The Court further held that the imposition of a levy by the first respondent on the second respondent in an amount equal to the budgeted surplus of the second respondent for the financial year ended 30 June 1997, and the use of that levy to meet the deficits in the budgets of the first respondent and two other of the first respondent's metropolitan substructures (the fourth and fifth respondents), could not be justified as "a grant or donation" under section 79(15)(i) of the Local Government Ordinance, as that had not been the decision which the council of the second respondent had taken. The council had considered the draft budget on the assumption that it fell within the powers of the first respondent to levy a contribution upon the second respondent for the purpose of subsidising itself and the fourth and fifth respondents. It was not known what the attitude of the members of the second respondent's council would have been had they been faced with a decision to make a donation or grant: That question was never before the council of the second respondent. Furthermore, the difference between the two was one of substance and not merely one of form.

Whether item 23(c) of Annexure A to Premier's Proclamation 35 of 1995 (Gauteng), which is the same as item 23(c) of Schedule 2 to the Local Government Transition Act 209 of 1993, is construed as a condition for raising a levy prescribed in the Local Government Transition Act by a competent authority as contemplated by section 178(2) of the interim Constitution, or as a power vested in the Greater Johannesburg Transitional Metropolitan Council independently of section 178(2), the "levy," held the court, has to comply with the provisions of item 23(c).

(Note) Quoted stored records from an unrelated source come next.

theorem invalidated_scans {s : State} {part : Nat} {v : W64} {d : Die} (hd : d ∈ (s.invalidated part v).dies)
    (hpart : s.partOf d.num = part) {y : Scan} (hy : y ∈ d.scan) {z : TlbE} (hz : z ∈ s.tlb)
    (hcov : tlbCovered part v z = true) : z.covers y.frame = false := by
  obtain ⟨x, -, rfl⟩ := List.mem_map.mp hd
  by_cases hx : (s.partOf x.num == part) = true
  · rw [if_pos hx] at hy
    have hkeep := (List.mem_filter.mp hy).2
    rw [Bool.not_eq_true', List.any_eq_false] at hkeep
    exact Bool.eq_false_iff.mpr (hkeep z (List.mem_filter.mpr ⟨hz, hcov⟩))
  · rw [if_neg hx] at hpart
    exact absurd (beq_iff_eq.mpr hpart) hx

theorem invalidationComplete_run {s : State} {part : Nat} {v : W64} {r : List W64}
    (hp : (nth s.xregs part ⟨0, 0, 0, []⟩).pend = v :: r) :
    ((∃ y ∈ s.outstanding, s.tlbiWaitsFor part v y = true) → exec (.invalidationComplete part) s = .next s) ∧
    ((∀ y ∈ s.outstanding, s.tlbiWaitsFor part v y = false) →
      exec (.invalidationComplete part) s = .next (s.invalidated part v)) := by
  have hrun : exec (.invalidationComplete part) s = .next
      (if s.outstanding.any (s.tlbiWaitsFor part v) then s else s.invalidated part v) := by
    show execInvalidationComplete part s = _
    unfold execInvalidationComplete
    rw [hp]
    rfl
  rw [hrun]
  exact ⟨fun hw => congrArg Host.Outcome.next (if_pos (List.any_eq_true.mpr hw)),
    fun hno => congrArg Host.Outcome.next (if_neg (by simpa using hno))⟩

/-! ### O47: what the clauses say, from the lemmas above -/

theorem trapEntry_outcome (q : Who) (s : State) (e : Env) (r : TrapReq) (he : s.env? q = some e)
    (hr : e.unit.stat = .trapHeld r) :
    let mine := e.grp.lo + e.first
    let kernel : Prop := ∃ b g l, e.who = .kern b g l
    let taken : Prop := ∃ c ∈ s.traps, c.core = e.core ∧ c.part = e.part
    let first : Prop := ∀ y ∈ s.trapQueue e.core e.part, r.pos < y.1.pos ∨ (r.pos = y.1.pos ∧ mine ≤ y.2.1)
    let landing : Prop := ∃ a ∈ s.atoms, a.bid = e.bid ∧ ∃ p ∈ e.members, e.idx p = a.idx
    let u : ISet := { e.unit with stat := .ready }
    ((kernel → ¬taken ∧ first) → ¬landing → exec (.trapEntry q) s = .next ((s.onUnit q fun u => { u with stat := .ready }).enterTrap
      { e with unit := u, grp := (e.grp.onLanes e.unit fun l => { l with flight := [] }).setUnit u } r)) ∧
    ((kernel ∧ (taken ∨ ¬first)) ∨ landing → exec (.trapEntry q) s = .next s) := by
  intro mine kernel taken first landing u
  have hfree : s.trapFree e r = true ↔ (kernel → ¬taken ∧ first) := trapFree_iff s e r
  have hlands : s.landing e = true ↔ landing := landing_iff s e
  rw [trapEntry_word s q e r he hr]
  refine ⟨fun hf hl => congrArg Host.Outcome.next (if_neg ?_), fun h => congrArg Host.Outcome.next (if_pos ?_)⟩
  · rw [hfree.mpr hf, Bool.eq_false_iff.mpr (mt hlands.mp hl)]
    decide
  · rcases h with ⟨hk, hno⟩ | hl
    · have hbusy : s.trapFree e r = false := Bool.eq_false_iff.mpr fun ht => by
        obtain ⟨hnt, hf⟩ := hfree.mp ht hk
        exact hno.elim hnt fun h => h hf
      rw [hbusy]
      rfl
    · rw [hlands.mpr hl, Bool.or_true]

As to the question of whether or not the levy raised by the first respondent against the second and third respondents complied with the requirement of item 23(c), namely that it was "an equitable contribution from" the substructure "based on the gross or rates income of such" substructure, the Court was evenly divided. In a joint judgment by Chaskalson P, Goldstone J and O'Regan J (Ackermann J and Madala J concurring), it was held that meaning and significance had to be attributed to the distinct requirements of item 23(c). The mere fact that a levy might be said to be equitable in all the circumstances did not dispense with or detract from the stipulation that it had also to be based on gross or rates income. It was further held that the word "based" in item 23(c) implied that there should also be some relationship between the calculation of the levy and the incomes referred to. The levy imposed by the first respondent on the second and third respondents was not fixed as a proportion or a percentage of either gross or rates income; nor was it related directly in any way to either gross or rates income. The levy was a surplus produced from the total income after agreement had been reached as to the expenditure to be incurred by the second and third respondents: To read "gross or rates income" as meaning "net income after allowing for all expenses of the substructure" was to ignore the inclusion of the words "gross or rates" in the phrase, and thereby to do violence to the provision as a whole. The levy was accordingly not based on gross or rates income, and therefore did not comply with the requirements of item 23(c).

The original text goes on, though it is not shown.